With that thought, we asked whether he views his programming as proprietary intellectual property for single-use application to the purchaser alone. He said, “My take is that customers pay for the programming I create. It’s not leased to them; they own it. So they can copy it, modify it, or do whatever they want to do to it after it leaves my hands. I’m not thrilled with the idea of someone stealing my programming ideas and giving it to other people. But once an item goes into the market you no longer have proprietary rights. It’s theirs, and they can tear it apart, try to improve it, or whatever. In the real world, that’s called R&D, and it’s been going on for 100 years.”
Of course, that’s only one man’s view in a sport that tends to abide by big-boy rules. The legal arena is something else again, but there was some foresight attached to establishment of the DMCA that allows for change. As part of the statute, the DMCA undergoes review every three years. During this process, it can create explicit exemptions. For example, previous reviews addressed cell phone unlocking or “jailbreaking,” and regulations were rewritten to require all nationwide mobile service providers to unlock cell phones for owners when changing providers, whereas before it was illegal to unlock your own phone.

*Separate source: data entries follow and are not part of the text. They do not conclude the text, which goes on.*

-- ==== Sys2Proof/Machine/Schedule.lean ====
section
/-! DEFINITION. The scheduler (R337-R351): what starts on a unit at a tick, pre-emption requests and their policy, checkpoints and resumes. -/

namespace Sys2Proof.Machine

/-! ## Pre-emption requests (R343-R346) -/

/-- Rem: the remaining time of a victim from its loop stack (R344). -/
def remaining (c : Ctx) (r : List Byte) : Nat :=
  let n := recNlev r
  let sum := ((List.range n).map fun j => (max (c.loop j).count.toNat 1 - 1) * recCost r j).foldl (· + ·) 0
  min (sum + recCost r (n - 1)) (2 ^ 48 - 1)

/-- The policy of a mode 0 request (R346): 0 drain, 1 checkpoint, 2 kill. -/
def preemptPolicyOf (v : Part) (c : Ctx) (r : List Byte) (newcomer : Option Nat) : Nat :=
  if remaining c r < v.draint then 0
  else if recKill r && (newcomer.any fun prio => decide (v.killt ≤ prio)) then 2 else 1

/-- A request noted in every context of a task, beside those that stand. -/
def addPreq (p : Nat) (t : Task) (q : PreReq) : Plan :=
  .get fun s => Plan.each (taskCtxs s p t) fun (a, k) => modCtx a k fun c => { c with preq := c.preq ++ [q] }

/-- PREEMPT_REQUEST, after the bundles of its tick have issued (R344): task `site.b` of partition `site.a` is to give way at Lq = `site.c` under mode `site.pos` (R343, R346); `site.n` is the newcomer, or 0;
`site.rowOn` says that the gate sequence asks (R386). -/
def execPreemptRequest : State → Host.Outcome State Fault Refusal :=
  (Plan.get fun s =>
    let x := s.site
    match (s.part x.a).task x.b with
    | none => .skip
    | some t =>
      let r := s.taskRecord x.a t
      let prio := if x.n = 0 then none else ((s.part x.a).task x.n).map fun m => recPrio (s.taskRecord x.a m)
      match taskCtxs s x.a t with
      | [] => .skip
      | (a, k) :: _ =>
        let mode := if x.pos = 0 then preemptPolicyOf (s.part x.a) (s.ctx a k) r prio else x.pos
        if mode = 2 then killTask x.a t
        else addPreq x.a t { lq := x.c, mode, newcomer := if x.n = 0 then none else some x.n, gate := !x.rowOn }).step

/-- The contexts of an array's units that run: array, context. -/
def unitCtxs (s : State) (arrs : List Nat) : List (Nat × Nat) :=
  (arrs.flatMap fun a => (List.range 4).map fun k => (a, k)).filter fun (a, k) => (s.ctx a k).state != .free

/-- The state with what some tasks hold given up: their contexts, the bundles they have on their way, their windows. -/
def without (s : State) (tids : List Nat) : State :=
  { s with ctxs := s.ctxs.map (fun (key, c) => if tids.contains c.tid then (key, { c with state := .free, freeFrom := 0 }) else (key, c)),
           arrs := s.arrs.map fun (a, v) => (a, { v with waves := v.waves.filter (fun w => !tids.contains w.tid), held := v.held.filter fun h => !tids.contains h.tid }) }

/-- The tasks of a partition of a class below another's. -/
def lowerTasks (s : State) (p : Nat) (t : Task) : List Task :=
  (s.part p).tasks.filter fun v => decide (classOf (recPrio (s.taskRecord p v)) < classOf (recPrio (s.taskRecord p t)))

/-- The place a waiting task would take if no lower class held a context or a window; none if it can start, or cannot for another reason (R343). -/
def lacking (s : State) (p : Nat) (t : Task) : Option Spot :=
  if t.state ≠ .pending ∨ (startSpot s p t).isSome then none else startSpot (without s ((lowerTasks s p t).map (·.uid))) p t

/-- What a spot takes on an array of its unit: the context, the cell-store base, the row base. -/
def Spot.on (sp : Spot) (r : List Byte) (u a : Nat) : Nat × Nat × Nat :=
  if a = u then (sp.k, sp.cs, if recGang r then sp.ar2 else sp.ar) else (sp.k2, sp.cs2, if recGang r then sp.ar else sp.ar2)

/-- A task holds a context or part of a window that a spot takes. -/
def inTheWay (s : State) (p : Nat) (t : Task) (sp : Spot) (v : Task) : Bool :=
  let r := s.taskRecord p t
  (unitArrays r t.unit).any fun a =>
    let (k, cs, ar) := sp.on r t.unit a
    (List.range 4).any fun j =>
      let c := s.ctx a j
      c.tid == v.uid && c.state != .free
        && (j == k || overlaps (c.csBase, c.csSize) (cs, csSizeOf (recCtxmax r))
          || overlaps (if c.h == 32 && !c.upper then c.arLow else c.arBase, c.arSize) (ar, arSizeOf (recCtxmax r)))

/-- The victim of R345: of the running tasks of a lower class that free what the newcomer lacks (one that is enough by itself, or else one that holds part of the place it
would take), the lowest PRIO, then the latest started. -/
def pickVictim (s : State) (p : Nat) (t : Task) : Option Task :=
  let vs := (lowerTasks s p t).filter fun v =>
    v.state == .running && !(taskCtxs s p v).isEmpty && (taskCtxs s p v).all fun (a, k) => (s.ctx a k).state == .ready || (s.ctx a k).state == .stalled
  let part := match lacking s p t with
    | some sp => vs.filter (inTheWay s p t sp)
    | none => []
  let enough := vs.filter fun v => (startSpot (without s [v.uid]) p t).isSome
  let from' := if enough.isEmpty then part else enough
  from'.foldl (fun best v => match best with
    | none => some v
    | some b =>
      let pb := recPrio (s.taskRecord p b)
      let pv := recPrio (s.taskRecord p v)
      let started : Task → Nat := fun t => ((taskCtxs s p t).head?.map fun (a, k) => (s.ctx a k).started).getD 0
      if pv < pb || (pv == pb && decide (started b < started v)) then some v else some b) none

/-- A request of the scheduler is under way on a unit's arrays: noted in a stream that holds a context there, a gang's in its lower array, or about to be. -/
def asking (s : State) (arrs : List Nat) : Bool :=
  (unitCtxs s arrs).any (fun (a, k) =>
      let c := s.ctx (streamArr s a k) k
      c.preq.any (fun q => q.newcomer.isSome) || c.state == .saving || c.killed)
    || s.due.any fun d => d.act == .instr .preemptRequest && d.site.n != 0 && arrs.contains d.site.arr

/-- The cause of a request of the scheduler stands: its newcomer still cannot start only for what lower classes hold. -/
def causeStands (s : State) (p : Nat) (q : PreReq) : Bool :=
  match q.newcomer with
  | some n => ((s.part p).task n).any fun t => (lacking s p t).isSome
  | none => true

/-- The scheduler's requests of a partition whose cause has ended are withdrawn (R343); a victim that has reached its boundary saves all the same. -/
def withdraw (p : Nat) : Plan :=
  .get fun s => Plan.each (s.ctxs.filter fun (_, c) => c.part == p && c.state != .saving && c.preq.any fun q => !causeStands s p q) fun (key, _) =>
    modCtx (key / 4) (key % 4) fun c => { c with preq := c.preq.filter (causeStands s p) }

/-- The first pending task of a unit, if it cannot start only for contexts and windows that lower classes hold (R343). -/
def blocked (s : State) (p u kind : Nat) : Option Task := (firstTask s p (pendingOn s p u kind)).filter fun t => (lacking s p t).isSome

/-- One victim is asked for a blocked task (R345). -/
def askVictim (p u kind : Nat) : Plan :=
  .get fun s =>
    match blocked s p u kind with
    | none => .skip
    | some t =>
      Plan.when (!asking s (unitArrays (s.taskRecord p t) u))
        (match pickVictim s p t with
         | some v => atTick s.now rankPreempt (some (towerOf u)) { arr := u, a := p, b := v.uid, c := recNlev (s.taskRecord p v) - 1, pos := 0, n := t.uid } (.instr .preemptRequest)
         | none => .skip)

/-! ## Plane images (R171) -/

/-- A checkpointed task of another launch waits to resume on an array: its plane image is written before a task of launch `launch` starts there, unless one is saved and
SGEN has not changed. -/
def keepPlanes (p launch : Nat) (arrs : List Nat) : Plan :=
  .get fun s => Plan.each ((s.part p).tasks.filter fun t => t.state == .checkpointed && t.launch != launch) fun t =>
    let r := s.taskRecord p t
    let own := unitArrays r t.unit
    Plan.each (own.filter fun a => arrs.contains a && !(t.planes.any fun i => i.arr == a && i.sgen == (s.arr a).sgen)) fun a =>
      let member := if a = t.unit then 0 else 1
      let va := slotVa s p t (if recChain r then member else 0)
      .both (savePlanes p va (recShape r) (if recChain r then 0 else member) a)
        (modTask p t.uid fun t => { t with planes := { arr := a, sgen := (s.arr a).sgen } :: t.planes.filter fun i => i.arr != a })

/-- Before a task resumes, planes that have changed since its image are written back. -/
def bringPlanes (p : Nat) (t : Task) : Plan :=
  .get fun s =>
    let r := s.taskRecord p t
    Plan.each (unitArrays r t.unit) fun a =>
      match t.planes.find? fun i => i.arr == a with
      | some i =>
        let member := if a = t.unit then 0 else 1
        Plan.when (i.sgen != (s.arr a).sgen)
          (.both (restorePlanes p (slotVa s p t (if recChain r then member else 0)) (recShape r) (if recChain r then 0 else member) t.uid a (if recChain r && member == 1 then t.ctx2 else t.ctx))
            (modTask p t.uid fun t => { t with planes := t.planes.filter fun i => i.arr != a }))
      | none => .skip

/-! ## Resuming (R351) -/

/-- The streams of a task's unit that have not ended: array, context, member (R81). -/
def taskMembers (s : State) (r : List Byte) (t : Task) : List (Nat × Nat × Nat) :=
  (if recChain r then [(t.unit, t.ctx, 0), (t.unit + 1, t.ctx2, 1)] else [(t.unit, t.ctx, 0)]).filter fun (a, k, _) =>
    (s.ctxOf a k t.uid).tid == t.uid && (s.ctxOf a k t.uid).state != .free

/-- A stream's context as it goes on: what the drain left, Ready, with nothing asked of it, its queue words as they were saved. -/
def resumedCtx (c : Ctx) : Ctx :=
  { c with qw := c.qw.map (fun (q, w) => (q, w.atSave)), state := .ready, freeFrom := 0, preq := [], faulted := false, killed := false, yielded := false, wait := 0, lease := none, acq := none, xch := none }

/-- A walker brought back goes on; feed records other contexts' passes have reserved stay before its own (R263, R264). -/
def resumeWalker (t : Task) (a k : Nat) : Plan :=
  Plan.when (t.walkers.any fun e => e.1 == a)
    (modWalkerOf a fun w => { smGet {} t.walkers a with owner := some k, epoch := w.epoch + 1 })

/-- The feed of a walker brought back: the records that passes of others still have reserved on the array, then those of the image that nothing had reserved. Those the image has
as reserved have been read since, or are among the first (R263, R264; log 15). -/
def mergeFeed (t : Task) (a : Nat) (front : List (List Byte)) : Plan :=
  Plan.when (t.walkers.any fun e => e.1 == a) (modWalkerOf a fun w => { w with feed := (front ++ w.feed.drop w.feedRes).take 16, feedRes := front.length })

/-- A member's context, banks, row window, walker and streams brought back. -/
def resumeMember (p : Nat) (t : Task) (m a k : Nat) : Plan :=
  .get fun s =>
    let c := { resumedCtx (((s.arr a).ghost? t.uid).getD {}) with freeFrom := s.ttick (towerOf a) }
    let va := slotVa s p t m
    let front := (s.arr a).walker.feed
    Plan.all
      [ bury a k, modArr a (fun v => { v with ghosts := v.ghosts.filter fun g => g.tid != t.uid }), .edit (.ctx (ctxKey a k) c),
        Plan.when (c.h == 32) (.edit (.ctx (ctxKey (a + 4) k)
          { state := .ready, upper := true, freeFrom := s.ttick (towerOf a), part := p, tid := t.uid, launch := t.launch, tag := c.tag, role := 1, h := 32, prio := c.prio, csBase := c.csBase,
            csSize := c.csSize, arBase := c.arBase, arSize := c.arSize })),
        freshBanks a k, Plan.when (c.h == 32) (freshBanks (a + 4) k),
        resumeWalker t a k, restoreImage p va a k, mergeFeed t a front,
        modCtx a k (fun c => { c with passed := (List.range c.h).map (fun r => (r, c.ctime)), nsave := t.nsave, qw := c.qw.map fun (q, w) => (q, w.caughtUp) }),
        .get fun s => Plan.each (List.range 8) fun j => Plan.when (!((s.ctx a k).stream j).ops.isEmpty) (restartStream a k t.uid j),
        .get fun s => Plan.when (t.walkers.any (fun e => e.1 == a) && !(s.arr a).walker.ended && !(s.arr a).walker.loading)
          (.both (modWalkerOf a fun w => { w with running := true })
            (.get fun s => afterAt 0 rankWalk { arr := a, ctx := k, n := (s.arr a).walker.startN, issue := true, c := (s.arr a).walker.epoch } (.walk a))),
        reaskLease a k, wakeIssue a, Plan.when (c.h == 32) (wakeIssue (a + 4)) ]

/-- TASK_RESUME (R351), if its contexts and windows are still free: the checkpointed task `site.b` of partition `site.a` goes back to its contexts and windows. -/
def execTaskResume : State → Host.Outcome State Fault Refusal :=
  (Plan.get fun s =>
    let p := s.site.a
    match (s.part p).task s.site.b with
    | none => .skip
    | some t =>
      if t.state ≠ .checkpointed ∨ !resumeReady s p t then .skip
      else
        let r := s.taskRecord p t
        Plan.all
          [ keepPlanes p t.launch (unitArrays r t.unit), bringPlanes p t,
            modTask p t.uid (fun t => { t with state := .running, walkers := [] }),
            Plan.each (taskMembers s r t) (fun (a, k, m) => resumeMember p t m a k) ]).step

/-! ## Starting (R341, R342, R386) -/

/-- The state with a unit's arrays powered: what a waiting task would find once they are. -/
def poweredUp (s : State) (arrs : List Nat) : State :=
  { s with arrs := s.arrs.map fun (a, v) => if arrs.contains a then (a, { v with gate := .up }) else (a, v) }

/-- A gated array of a unit on which a waiting task could start if it were up is ungated (R386). -/
def ungateFor (p u kind : Nat) : Plan :=
  .get fun s => Plan.each (waitingOn s p u kind) fun t =>
    let arrs := unitArrays (s.taskRecord p t) u
    Plan.when (arrs.any (fun a => (s.arr a).gate == .gated) && canStart (poweredUp s arrs) p { t with gateHold := false })
      (Plan.each (arrs.filter fun a => (s.arr a).gate == .gated) fun a => atTick s.now rankSchedule (some (towerOf a)) { arr := a } (.instr .arrayUngate))

/-- The units that share an array with the units of a lower array: lower array, kind. -/
def neighbourUnits (u : Nat) : List (Nat × Nat) :=
  ((List.range 8).map fun i => u / 8 * 8 + i).flatMap fun v => (List.range 3).map fun kind => (v, kind)

/-- Two tasks run on units that share an array. -/
def shareArray (s : State) (p : Nat) (t o : Task) : Bool :=
  (unitArrays (s.taskRecord p o) o.unit).any ((unitArrays (s.taskRecord p t) t.unit).contains ·)

/-- A task saved for a newcomer of a higher class, of a unit that shares an array with its own, that still cannot start: it stays saved while the next victim is asked (R345; log 15). -/
def yieldsTo (s : State) (p : Nat) (t : Task) : Bool :=
  t.state == .checkpointed && (neighbourUnits t.unit).any fun (v, kind) =>
    (blocked s p v kind).any fun n => shareArray s p t n && decide (classOf (recPrio (s.taskRecord p t)) < classOf (recPrio (s.taskRecord p n)))

/-- The tasks of a unit that can start or go on now. -/
def startable (s : State) (p u kind : Nat) : List Task := (waitingOn s p u kind).filter fun t => canStart s p t && !yieldsTo s p t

This is the world we live in. There’s no returning to breaker-point ignitions and carburetors. Electronic brains in our motorcycles are here to stay, and their use will only grow more common and become more complex with every round of new-model introductions. The jury is still out on who owns the rights to the electronic programming contained within your motorcycle’s ECU.
The warranty on your brand-new bike may be declared null and void if you modify your bike, including software programming.
ECU and Warranty
Even if motorcycle manufacturers never decide to take legal action for copyright infringement relative to their ECU programming, there are other serious ramifications. The warranty on your brand-new bike may be declared null and void if you modify your bike, including software programming. And don’t think that a dealership or company reps can’t trace such changes; the ECU automatically records all alterations, so removing your mods prior to lodging a warranty claim just won’t cut it, though we know from the Magnusson-Moss protections that the denying manufacturer will have to prove the modifications caused or contributed to the failure in the first place. Now you know.
It’s Also About “Smog”
Stricter governmental regulation of motorcycle exhaust emissions is likely just around the corner. The Federal Clean Air Act, and California’s Air Resources Board (CARB), have been squeezing down emissions standards for decades. California already holds a stricter standard for exhaust emissions that requires special modifications for many new-model motorcycles, and CARB is also taking a more active role in identifying and laying huge fines on motorcycle dealerships that perform modifications that increase emissions. It’s very possible that one day your motorcycle’s recorded ECU data could be used against you if you’ve modified your software to boost power at the cost of heightened emissions.